German New Guinea consisted of north-eastern New Guinea and several nearby island groups that are now part of Papua New Guinea. First established in 1884, the main part of the colony was Kaiser-Wilhelmsland, in north-eastern New Guinea. The islands to the east were known as the Bismarck Archipelago and consisted of Neu-Pommern (now New Britain) and Neu-Mecklenburg (now New Ireland). With the exception of German Samoa, all German islands in the Pacific were administratively part of German New Guinea: the German Solomon Islands (Buka, Bougainville and several smaller islands), the Carolines, Palau, the Marianas (except for Guam), the Marshall Islands and Nauru. Although a relatively minor colony, it covered an extensive land area, totalling around 249500 km2.

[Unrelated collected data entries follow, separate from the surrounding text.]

-- ==== Sys2Proof/Machine/Program.lean ====
section
/-! DEFINITION. The pseudo-instructions of a host program as lists of moves (30_encoding R96, R97). -/

namespace Sys2Proof.Machine

/-- `WR <reg>, <value>` at an offset (R96). -/
def writeMove (offset : Nat) (v : Reg) : Move := .host (.writeReg offset 8 v)

/-- `RD <reg>` at an offset (R96). -/
def readMove (offset : Nat) : Move := .host (.readReg offset 8)

/-- `WAIT` (R97): `polls` reads of STATUS that still find BUSY = 1, the engine's completion, and the read that finds BUSY = 0. -/
def waitMoves (polls : Nat) : List Move := List.replicate polls (readMove 0x020) ++ [.engine, readMove 0x020]

/-- `WR CMD` of a command, then `WAIT` (R97). -/
def commandMoves (i : Instr) (polls : Nat) : List Move := writeMove 0x000 (encode i) :: waitMoves polls

/-- `BIND.w c, base` (R97). -/
def bindW (c : Nat) (base : Reg) (polls : Nat) : List Move := writeMove 0x018 base :: commandMoves (.bind c) polls

/-- `UNBIND.w c` (R97). -/
def unbindW (c : Nat) (polls : Nat) : List Move := commandMoves (.unbind c) polls

/-- `INSERT.w c, key, val` (R97). -/
def insertW (c : Nat) (key val : Reg) (polls : Nat) : List Move :=
  writeMove 0x008 key :: writeMove 0x010 val :: commandMoves (.insert c) polls

/-- `LOOKUP.w c, key` (R97). -/
def lookupW (c : Nat) (key : Reg) (polls : Nat) : List Move := writeMove 0x008 key :: commandMoves (.lookup c) polls

/-- `REMOVE.w c, key, val` (R97). -/
def removeW (c : Nat) (key val : Reg) (polls : Nat) : List Move :=
  writeMove 0x008 key :: writeMove 0x010 val :: commandMoves (.remove c) polls

/-- `SPLIT.w c, ca, cb` (R97). -/
def splitW (c ca cb : Nat) (polls : Nat) : List Move := commandMoves (.split c ca cb) polls

end Sys2Proof.Machine
end

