/-- The live associations of a buffer, each slot one element (R133, R151). -/
def liveAssocs (g : Buffer) (m : Memory) : List Assoc :=
  [Table.t1, Table.t2].flatMap fun t => slotsOfTable.filterMap fun x =>
    if readSlot g m t x.1 x.2 = emptyEntry then none else some (decodeSlot t x.1 (readSlot g m t x.1 x.2))

/-- What SPLIT is to collect of context `c` (R149, R150): the overflow association of a FULL context, and every live slot, but under STOP_AT_EMPTY
only those with no empty slot before them in their bucket. -/
def collected (s : State) (c : Nat) : List Assoc :=
  (if (s.ctx c).mode = .full then [⟨(s.ctx c).ovfKey, (s.ctx c).ovfVal⟩] else []) ++
  [Table.t1, Table.t2].flatMap fun t => slotsOfTable.filterMap fun x =>
    if readSlot (s.buffer c) s.mem t x.1 x.2 = emptyEntry then none
    else if s.params.splitScan = .stopAtEmpty ∧ ∃ i < x.2, readSlot (s.buffer c) s.mem t x.1 i = emptyEntry then none
    else some (decodeSlot t x.1 (readSlot (s.buffer c) s.mem t x.1 x.2))

/-- In how many of the ten candidate slots the association is stored (R113, R135). -/
def copies (g : Buffer) (m : Memory) (p : Assoc) : Nat :=
  ([Table.t1, Table.t2].map fun t => (readBucket g m t (index t p.key)).count (enc t p)).sum

/-- The byte address `a` is one of the twelve bytes of a slot (R62). -/
def inSlot (g : Buffer) (t : Table) (b : BucketIx) (i a : Nat) : Prop :=
  4 * slotAddr g t b i 0 ≤ a ∧ a < 4 * slotAddr g t b i 0 + 12

/-- The byte address `a` is in the buffer (R61). -/
def inBuffer (g : Buffer) (a : Nat) : Prop := 4 * g.base ≤ a ∧ a < 4 * (g.base + 2097152)

/-- The byte address `a` is in the buffer of a bound context that `i` names (R61). -/
def inNamed (s : State) (i : Instr) (a : Nat) : Prop :=
  ∃ c ∈ State.namedBy i, c < s.nctx ∧ (s.ctx c).valid = true ∧ inBuffer (s.buffer c) a

/-- The byte address `a` is in a slot of the buffer of a bound context that `i` names: in its buffer, and not in a padding word (R61, R63). -/
def inNamedSlot (s : State) (i : Instr) (a : Nat) : Prop :=
  ∃ c ∈ State.namedBy i, c < s.nctx ∧ (s.ctx c).valid = true ∧ ∃ tb b, ∃ j < 5, inSlot (s.buffer c) tb b j a

/-- The engine moves next: it heads the agenda, or nothing is listed (log 8). -/
def engineNext (s : State) : Prop := s.agenda = [] ∨ ∃ rest, s.agenda = .engine :: rest

/-- The checks of INSERT pass (R125). -/
def insertReady (s : State) (c : Nat) : Prop :=
  c < s.nctx ∧ (s.ctx c).valid = true ∧ (s.ctx c).mode = .normal ∧ 1 ≤ s.lval.toNat ∧ s.lval.toNat < 2 ^ 48

/-- The checks of REMOVE pass (R140). -/
def removeReady (s : State) (c : Nat) : Prop :=
  c < s.nctx ∧ (s.ctx c).valid = true ∧ 1 ≤ s.lval.toNat ∧ s.lval.toNat < 2 ^ 48

/-- The distance of two buffers is below 2^21 (R148). -/
def overlapping (g h : Buffer) : Prop := g.base < h.base + 2097152 ∧ h.base < g.base + 2097152

/-- The checks of SPLIT before any buffer access pass (R148). -/
def splitReady (s : State) (c ca cb : Nat) : Prop :=
  (c < s.nctx ∧ ca < s.nctx ∧ cb < s.nctx) ∧ (c ≠ ca ∧ c ≠ cb ∧ ca ≠ cb) ∧
  ((s.ctx c).valid = true ∧ (s.ctx ca).valid = true ∧ (s.ctx cb).valid = true) ∧
  ((s.ctx ca).mode = .normal ∧ (s.ctx cb).mode = .normal) ∧
  (¬overlapping (s.buffer c) (s.buffer ca) ∧ ¬overlapping (s.buffer c) (s.buffer cb) ∧
    ¬overlapping (s.buffer ca) (s.buffer cb))

/-- One insertion of SPLIT's distribution into the memory the earlier ones left: pair number `x.2` goes into `ga` below the median index and into `gb`
from it on (R154); `none` when an insertion returned FULL. -/
def insertPair (rounds : Nat) (ga gb : Buffer) (mid : Nat) (m : Memory) (x : Assoc × Nat) : Option Memory :=
  match insertCore (if x.2 < mid then ga else gb) rounds m x.1 with
  | .success m' => some m'
  | .full _ _ => none

/-- Rows 4 to 11 of the priority table (R167), as (the check fails, code, info), in order. -/
def checkTable (s : State) (i : Instr) : List (Prop × ErrCode × BitVec 8) :=
  [ (∃ c ∈ State.namedBy i, s.nctx ≤ c, .badCtx, 0),
    (∃ c ca cb, i = .split c ca cb ∧ ¬(c ≠ ca ∧ c ≠ cb ∧ ca ≠ cb), .badCtx, 1),
    ((∀ c, i ≠ .bind c ∧ i ≠ .unbind c) ∧ ∃ c ∈ State.namedBy i, (s.ctx c).valid = false, .unbound, 0),
    ((∃ c, i = .bind c) ∧ 2 ^ s.params.addrW < s.lbase.toNat + 2097152, .badBase, 0),
    (∃ c, i = .insert c ∧ (s.ctx c).mode = .full, .insertFull, 0),
    ((∃ c, i = .insert c ∨ i = .remove c) ∧ (s.lval.toNat = 0 ∨ 2 ^ 48 ≤ s.lval.toNat), .badValue, 0),
    (∃ c ca cb, i = .split c ca cb ∧ ((s.ctx ca).mode = .full ∨ (s.ctx cb).mode = .full), .destState, 0),
    (∃ c ca cb, i = .split c ca cb ∧ (overlapping (s.buffer c) (s.buffer ca) ∨ overlapping (s.buffer c) (s.buffer cb) ∨
      overlapping (s.buffer ca) (s.buffer cb)), .overlap, 0) ]

/-- One displacement round (R128): slot 0 of the carried association's bucket takes it, and its occupant is carried on to the other table. -/
def roundOf (g : Buffer) (x : Memory × Table × Assoc) : Memory × Table × Assoc :=
  (writeSlot g x.1 x.2.1 (index x.2.1 x.2.2.key) 0 (enc x.2.1 x.2.2), if x.2.1 = .t1 then .t2 else .t1,
    decodeSlot x.2.1 (index x.2.1 x.2.2.key) (readSlot g x.1 x.2.1 (index x.2.1 x.2.2.key) 0))

/-- DISPLACE(n + 1, t, k, v) of an INSERT of `p` (R128): what is carried after n rounds. -/
def afterRounds (g : Buffer) (m : Memory) (p : Assoc) (n : Nat) : Memory × Table × Assoc := (roundOf g)^[n] (m, .t1, p)

/-- The slot 0 that the next round reads is live. -/
def nextSlotLive (g : Buffer) (x : Memory × Table × Assoc) : Prop := liveSlot g x.1 x.2.1 (index x.2.1 x.2.2.key) 0

/-- The number of a RESULT (R30). -/
def resultNumber : Result → Nat
  | .none => 0
  | .success => 1
  | .full => 2
  | .notFound => 3
  | .rejected => 4
  | .faulted => 5

/-- The number of an ERRCODE (R165). -/
def errNumber : ErrCode → Nat
  | .none => 0
  | .busy => 1
  | .badOp => 2
  | .badCtx => 3
  | .unbound => 4
  | .badBase => 5
  | .insertFull => 6
  | .badValue => 7
  | .destState => 8
  | .overlap => 9
  | .splitEmpty => 10
  | .splitDestFull => 11

/-- The number of a REMOVE_POLICY in CFG (R33). -/
def policyNumber : RemovePolicy → Nat
  | .swapLastContinue => 0
  | .swapLastRestart => 1
  | .shiftDown => 2

/-- The number of a SPLIT_SCAN in CFG (R33). -/
def scanNumber : SplitScan → Nat
  | .stopAtEmpty => 0
  | .allSlots => 1

end Sys2Proof.Claims

open Sys2Proof Sys2Proof.Machine Sys2Proof.Claims

/-! ### Command words and entries -/

/-- R89: the word of a well-formed command is OP + 16·C + 256·CA + 4096·CB and decodes to it, with every index at every value. -/
def Obligations.EncodedCommandDecodesToItself : Prop :=
  ∀ i : Instr, i.WellFormed →
    (encode i).toNat = i.op + 16 * i.fields.1 + 256 * i.fields.2.1 + 4096 * i.fields.2.2 ∧ decode (encode i) = .command i

/-- The other direction: a word that decodes to a command is that command's word, so each command has exactly one word. -/
def Obligations.DecodedWordIsTheCommandsWord : Prop :=
  ∀ (w : Reg) (i : Instr), decode w = .command i → i.WellFormed ∧ encode i = w
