-- ==== Sys2Proof/Laws/SlotWrites.lean ====
section
/-! SUPPORT. What the algorithms of the commands can do to memory: they write slots, and nothing else. One relation, its consequences once, and one
lemma per algorithm. -/

namespace Sys2Proof.Machine

/-- `m'` comes from `m` by slot writes into buffers of `P`. -/
inductive SlotWrites (P : Buffer → Prop) : Memory → Memory → Prop
  | refl (m : Memory) : SlotWrites P m m
  | step {m m' : Memory} (g : Buffer) (t : Table) (b : BucketIx) (i : Nat) (e : Entry) :
      P g → i < 5 → SlotWrites P (writeSlot g m t b i e) m' → SlotWrites P m m'

namespace SlotWrites

variable {P Q : Buffer → Prop} {m m' m'' : Memory}

theorem single {g : Buffer} (t : Table) (b : BucketIx) {i : Nat} (e : Entry) (hg : P g) (hi : i < 5) :
    SlotWrites P m (writeSlot g m t b i e) := .step g t b i e hg hi (.refl _)

theorem trans (h : SlotWrites P m m') (h' : SlotWrites P m' m'') : SlotWrites P m m'' := by
  induction h with
  | refl => exact h'
  | step g t b i e hg hi _ ih => exact .step g t b i e hg hi (ih h')

theorem mono (hPQ : ∀ g, P g → Q g) (h : SlotWrites P m m') : SlotWrites Q m m' := by
  induction h with
  | refl => exact .refl _
  | step g t b i e hg hi _ ih => exact .step g t b i e (hPQ g hg) hi ih

/-- Slot writes keep the canonical form. -/
theorem wf (h : SlotWrites P m m') (hm : Memory.wf m) : Memory.wf m' := by
  induction h with
  | refl => exact hm
  | step g t b i e _ _ _ ih => exact ih (wf_writeSlot hm g t b i e)

/-- A listed address is an old one or the byte of a slot word. -/
theorem listed (h : SlotWrites P m m') : ∀ c ∈ m', c ∈ m ∨ ∃ g t b, ∃ i < 5, ∃ j < 3, P g ∧ c.1 / 4 = slotAddr g t b i j := by
  induction h with
  | refl => exact fun c hc => .inl hc
  | step g t b i e hg hi _ ih =>
    intro c hc
    rcases ih c hc with hc | hc
    · rcases mem_writeSlot hc with ⟨j, hj, hcj⟩ | hc
      · exact .inr ⟨g, t, b, i, hi, j, hj, hg, hcj⟩
      · exact .inl hc
    · exact .inr hc

/-- A byte that is in no slot of the buffers keeps its value. -/
theorem byteAt_eq (h : SlotWrites P m m') {x : Nat}
    (hx : ∀ g t b, ∀ i < 5, P g → ¬(4 * slotAddr g t b i 0 ≤ x ∧ x < 4 * slotAddr g t b i 0 + 12)) :
    m'.byteAt x = m.byteAt x := by
  induction h with
  | refl => rfl
  | step g t b i e hg hi _ ih => rw [ih, byteAt_writeSlot_outside g _ t b i e x (hx g t b i hi hg)]

/-- A byte outside the buffers keeps its value. -/
theorem byteAt_outside (h : SlotWrites P m m') {x : Nat}
    (hx : ∀ g, P g → ¬(4 * g.base ≤ x ∧ x < 4 * (g.base + Config.bufWords))) : m'.byteAt x = m.byteAt x := by
  refine h.byteAt_eq fun g t b i hi hg hin => hx g hg ?_
  have h0 := slotAddr_bounds g t b hi (show 0 < 3 by omega)
  have h2 := slotAddr_bounds g t b hi (show 2 < 3 by omega)
  have := slotAddr_word g t b i 2
  omega

end SlotWrites

/-! ### Insertion -/

theorem freeSlot_lt {g : Buffer} {m : Memory} {t : Table} {b : BucketIx} {i : Nat} (h : freeSlot g m t b = some i) : i < 5 := by
  simpa using List.mem_of_find?_eq_some h

theorem placeIn_writes {g : Buffer} {m m' : Memory} {t : Table} {p : Assoc} (h : placeIn g m t p = some m') :
    SlotWrites (· = g) m m' := by
  obtain ⟨i, hi, rfl⟩ := Option.map_eq_some_iff.mp h
  exact .single _ _ _ rfl (freeSlot_lt hi)

/-- The memory an insertion leaves. -/
def Insertion.memory : Insertion → Memory
  | .success m => m
  | .full m _ => m

theorem displace_writes (g : Buffer) (n : Nat) (m : Memory) (t : Table) (p : Assoc) :
    SlotWrites (· = g) m (displace g n m t p).memory := by
  induction n generalizing m t p with
  | zero => exact .refl m
  | succ n ih =>
    simp only [displace]
    split
    · exact .single _ _ _ rfl (by omega)
    · exact .step g _ _ 0 _ rfl (by omega) (ih _ _ _)

theorem insertCore_writes (g : Buffer) (rounds : Nat) (m : Memory) (p : Assoc) :
    SlotWrites (· = g) m (insertCore g rounds m p).memory := by
  unfold insertCore
  split
  · exact placeIn_writes ‹_›
  · split
    · exact placeIn_writes ‹_›
    · exact displace_writes g rounds m .t1 p

/-! ### Removal -/

theorem swapLast_writes (g : Buffer) (m : Memory) (t : Table) (b : BucketIx) {i : Nat} (hi : i < 5) :
    SlotWrites (· = g) m (swapLast g m t b i) :=
  .step g t b i _ rfl hi (.single _ _ _ rfl (by decide))

theorem scanContinue_writes (g : Buffer) (t : Table) (b : BucketIx) (e : Entry) (l : List Nat) (hl : ∀ i ∈ l, i < 5) (r : Memory × Bool) :
    SlotWrites (· = g) r.1 (scanContinue g t b e l r).1 := by
  induction l generalizing r with
  | nil => exact .refl _
  | cons i rest ih =>
    have hrest : ∀ j ∈ rest, j < 5 := fun j hj => hl j (by simp [hj])
    simp only [scanContinue]
    split
    · exact (swapLast_writes g r.1 t b (hl i (by simp))).trans (ih hrest (swapLast g r.1 t b i, true))
    · exact ih hrest _

theorem scanRestart_writes (g : Buffer) (t : Table) (b : BucketIx) (e : Entry) (n : Nat) (r : Memory × Bool) :
    SlotWrites (· = g) r.1 (scanRestart g t b e n r).1 := by
  induction n generalizing r with
  | zero => exact .refl _
  | succ n ih =>
    simp only [scanRestart]
    split
    · exact .refl _
    · rename_i i hi
      have : i < 5 := by simpa using List.mem_of_find?_eq_some hi
      exact (swapLast_writes g r.1 t b this).trans (ih (swapLast g r.1 t b i, true))

theorem shiftFrom_writes (g : Buffer) (m : Memory) (t : Table) (b : BucketIx) (i : Nat) :
    SlotWrites (· = g) m (shiftFrom g m t b i) := by
  suffices h : ∀ l : List Nat, (∀ j ∈ l, j < 5) →
      ∀ u, SlotWrites (· = g) u (l.foldl (fun u j => writeSlot g u t b j (readSlot g u t b (j + 1))) u) from
    (h _ (fun j hj => by have := List.mem_range'_1.mp hj; simp only [lastSlot] at this; omega) m).trans
      (.single _ _ _ rfl (by decide))
  intro l
  induction l with
  | nil => exact fun _ u => .refl u
  | cons j rest ih =>
    intro hl u
    exact .step g t b j _ rfl (hl j (by simp)) (ih (fun k hk => hl k (by simp [hk])) _)

theorem scanShift_writes (g : Buffer) (t : Table) (b : BucketIx) (e : Entry) (n i : Nat) (r : Memory × Bool) :
    SlotWrites (· = g) r.1 (scanShift g t b e n i r).1 := by
  induction n generalizing i r with
  | zero => exact .refl _
  | succ n ih =>
    simp only [scanShift]
    split
    · exact .refl _
    · split
      · exact (shiftFrom_writes g r.1 t b i).trans (ih i (shiftFrom g r.1 t b i, true))
      · exact ih (i + 1) _

theorem removeInBucket_writes (policy : RemovePolicy) (g : Buffer) (m : Memory) (t : Table) (b : BucketIx) (e : Entry) :
    SlotWrites (· = g) m (removeInBucket policy g m t b e).1 := by
  cases policy
  · exact scanContinue_writes g t b e _ (by simp) (m, false)
  · exact scanRestart_writes g t b e _ (m, false)
  · exact scanShift_writes g t b e _ 0 (m, false)

theorem removeCore_writes (policy : RemovePolicy) (g : Buffer) (m : Memory) (p : Assoc) :
    SlotWrites (· = g) m (removeCore policy g m p).1 :=
  (removeInBucket_writes _ _ _ _ _ _).trans (removeInBucket_writes _ _ _ _ _ _)

/-! ### Distribution -/

theorem distribute_writes {rounds : Nat} {ga gb : Buffer} {mid : Nat} {l : List Assoc} :
    ∀ {i : Nat} {m m' : Memory}, distribute rounds ga gb mid i l m = .done m' → SlotWrites (fun g => g = ga ∨ g = gb) m m' := by
  induction l with
  | nil => rintro i m m' ⟨⟩; exact .refl m
  | cons p rest ih =>
    intro i m m' h
    simp only [distribute] at h
    split at h
    · rename_i m1 h1
      have w := insertCore_writes (if i < mid then ga else gb) rounds m p
      rw [h1] at w
      refine (w.mono fun g hg => ?_).trans (ih h)
      split at hg
      · exact .inl hg
      · exact .inr hg
    · cases h

end Sys2Proof.Machine
end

While the western half of New Guinea had been administered by the Netherlands since 1828, the eastern half was not annexed by any European power until the 1880s. In 1883, fearful of growing foreign influence—particularly the influence of Germany—the British colony of Queensland annexed the south-eastern part of New Guinea, against the wishes of the British government. This initiated German interest in the remaining third of the island and on 3 November 1884, the German flag was raised over Kaiser-Wilhelmsland, the Bismarck Archipelago (formerly New Britain) and the German Solomon Islands. On 17 May 1885, the German Emperor granted an Imperial charter to the newly founded Neuguinea-Kompanie (New Guinea Company) for this annexation, which was further extended to the Solomon Islands on 13 November 1886.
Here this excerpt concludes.